Со своего места Катрин могла слышать почти весь разговор. Человек в красных лохмотьях глядел на огромного нормандца с нескрываемым восхищением. Вначале Готье лениво отмахивался от его вопросов, но затем оборванец спросил в лоб:
– Ты откуда? Я тебя в городе никогда не видел. Сам я из Шазе, есть неподалеку такая деревня.
С Готье мигом слетело равнодушие, и он оглядел своего соседа с интересом.
– Из Шазе? Что рядом с Сен-Обен-де-Буа?
– Ты там бывал?
– Нет. Но у себя в Нормандии я знал одну девчонку, она была из ваших мест. Англичане, разграбив деревню, взяли ее в свой обоз, потому что она была красивая. Так она и шла за ними с другими шлюхами, но ей было так страшно, что она немного свихнулась. У нее появилась навязчивая идея – хотела непременно вернуться домой. И как-то ночью попыталась бежать, а один из лучников выстрелил ей вдогонку. Я нашел ее на заре у большого дуба, из плеча у нее торчала стрела. Я, понятно, унес ее в свою хижину и стал лечить, но было слишком поздно. Она умерла на следующую ночь, у меня на руках. Звали ее Коломб… Бедняжка!
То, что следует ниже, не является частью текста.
-- ==== Sys2Proof/Machine/Launch.lean ====
section
/-!
DEFINITION. Sys2Proof/Machine/Launch.lean: the operations of LAUNCH_OP, DRAIN and LAUNCH_GRAPH: their first beat with its
checks (R143, R144, R198, R201, R350), the end of an array operation (R132 to R141, R151 to R161, R169 to R172), the end
of a vector operation (R209 to R213), graphs (R351), and timed starts (R56, R57, R493).
-/
namespace Sys2Proof.Machine

/-! ### Descriptors (R350, R351) -/

/-- What the first beat finds where a descriptor should be. -/
inductive Desc where
  | format
  | poison
  | words (d : BitVec 2048)
  deriving DecidableEq, Repr

def descOf (bs : List PByte) : Desc := if anyPoison bs then .poison else .words (BitVec.ofNat 2048 (ofLe (dataOf bs)))

/-- The descriptor at a: 128 bytes, or 256 for a vector descriptor, as the partition's remote master reads it. A range
that local memory does not hold whole names no descriptor. Whether a piece was refused comes with it. -/
def readDesc (s : State) (a : Nat) : Desc × Bool × State :=
  if a % 64 ≠ 0 ∨ rangeAllowed s .localOnly a 128 = false then (.format, false, s)
  else
    let x := localRead s ownRemote a 128
    if (nth (0#8, false) x.bytes 0).1 = 0x03#8 then
      if rangeAllowed s .localOnly a 256 then
        let y := localRead x.state ownRemote (a + 128) 128
        (descOf (x.bytes ++ y.bytes), x.refused || y.refused, y.state)
      else (.format, x.refused, x.state)
    else (descOf x.bytes, x.refused, x.state)

/-- The descriptor of the command in slot k, in the form that its partition's size asks for. -/
def cmdDesc (s : State) (c : Fetched) : Desc × Bool × State :=
  match c.buf with
  | some b => (if c.bufPoison then .poison else .words b, false, s)
  | none => readDesc s (cmdFld c.bits 24 31)

/-- The OP_TYPE that the command's descriptor shows. -/
def cmdDescType (s : State) (c : Fetched) : Nat :=
  match c.buf with
  | some b => fld b.toNat 7 0
  | none => (peekAs s ownRemote (cmdFld c.bits 24 31)).1.toNat

/-! ### The first beat -/

/-- Who accesses an operand in a space: the array feeder in a scratchpad, else the remote master (R366). -/
def feedOwner (space : Nat) : Nat := if space = 1 then ownFeeder else ownRemote

/-- How an operation's first beat leaves it: over at once with a status, or running. -/
structure Begun where
  status : Option Nat
  s : State
  deriving DecidableEq, Repr

def poisoned (s : State) : Begun := { status := some stPoison, s := noteConsumed s 1 }
def badFormat (s : State) : Begun := { status := some stFormat, s := s }

/-- The weight load (R121 to R123). -/
def loadWeights (s : State) (n k : Nat) (o : Geo) (d : ArrDesc) : State :=
  if d.keep then s
  else
    let t1 := touchAll s (feedOwner (d.space 0)) (tileRanges s o (d.space 0) d.wAddr 4096)
    let t2 := touchAll t1.2 (feedOwner (d.space 1)) (tileRanges s o (d.space 1) d.wsAddr 256)
    let s1 := if t1.1 || t2.1 then flagSlot t2.2 k stPartial else t2.2
    let p := partOf s1 n
    setPart s1 n { p with
      arr := { p.arr with
        tiles := loadTiles s1 o (d.space 0) d.wAddr 4096
        scaleTiles := loadTiles s1 o (d.space 1) d.wsAddr 256
        sumFormat := d.format
        weightsValid := true } }

/-- An array operation of partition n in slot k at its first beat; `drain` for DRAIN (R144). An image table is the one
in force now (R92, R183). -/
def beginArray (s : State) (n k : Nat) (img : PartImage) (w : BitVec 2048) (addr : Nat) (drain : Bool) : Begun :=
  let d0 := arrDesc w.toNat
  let d := if drain then drainDesc d0 else d0
  let f := if d.rescale && d.rescaleTable == 0xFFFE then takePairFail s (.qnt n) else (false, s)
  let ctrl := regActive s (0x400000 + 0x100 * n) 0
  if (d.opType == if drain then 2 else 1) && arrChecks f.2 n img (partOf s n).arr f.1 ctrl d then
    let o := geoOf s.fuse.grade img.shape
    let s1 := if drain then f.2 else loadWeights f.2 n k o d
    let table := if d.rescale && d.rescaleTable ≤ 0x3F then clean (imageTableBytes img.rescale d.rescaleTable d.n) else []
    let run : OpRun :=
      { slot := k, kind := if drain then .drain else .array, desc := w, tree := descTree ctrl d, band64 := descBand64 ctrl d,
        table := table, status := 0, started := s.time.count }
    { status := none, s := noteProgress (setPart s1 n { partOf s1 n with op := some run, lastDesc := addr }) k }
  else badFormat f.2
Мало ей оставалось жить, но весь день, умирая, она без умолку говорила о своем Шазе… «Несколько домишек под бескрайним небом, – говорила она, – а вокруг бесконечные поля».
– Сейчас остались только поля и небо, – прошептал с горечью человек в красном, – да еще остатки почерневших стен. Англичане сожгли эту крохотную деревушку, которая посмела хранить верность королю Карлу и считать Жанну – Орлеанскую Деву святой. Мои родители погибли в пламени пожара, но я знаю, что Шазе возродится из праха и что я обязательно вернусь туда.
Катрин слушала с возрастающим интересом. С момента ухода из Лувьера она задавалась вопросом, какой была прошлая жизнь Готье. Рассказанная им история немного приоткрывала покров тайны, окутывавшей ее необычного спутника, и усиливала симпатию, которую она ощутила инстинктивно. В нем угадывалось врожденное благородство, истинное великодушие. Она сама могла в этом убедиться, увидев, как он ринулся на помощь нормандским прачкам. И она легко могла представить, как нежно он ухаживал за умирающей девушкой, приняв ее последний вздох и облегчив предсмертные страдания. Сара могла говорить что угодно: этому странному человеку можно было доверять. Он был надежен и чрезвычайно привлекателен.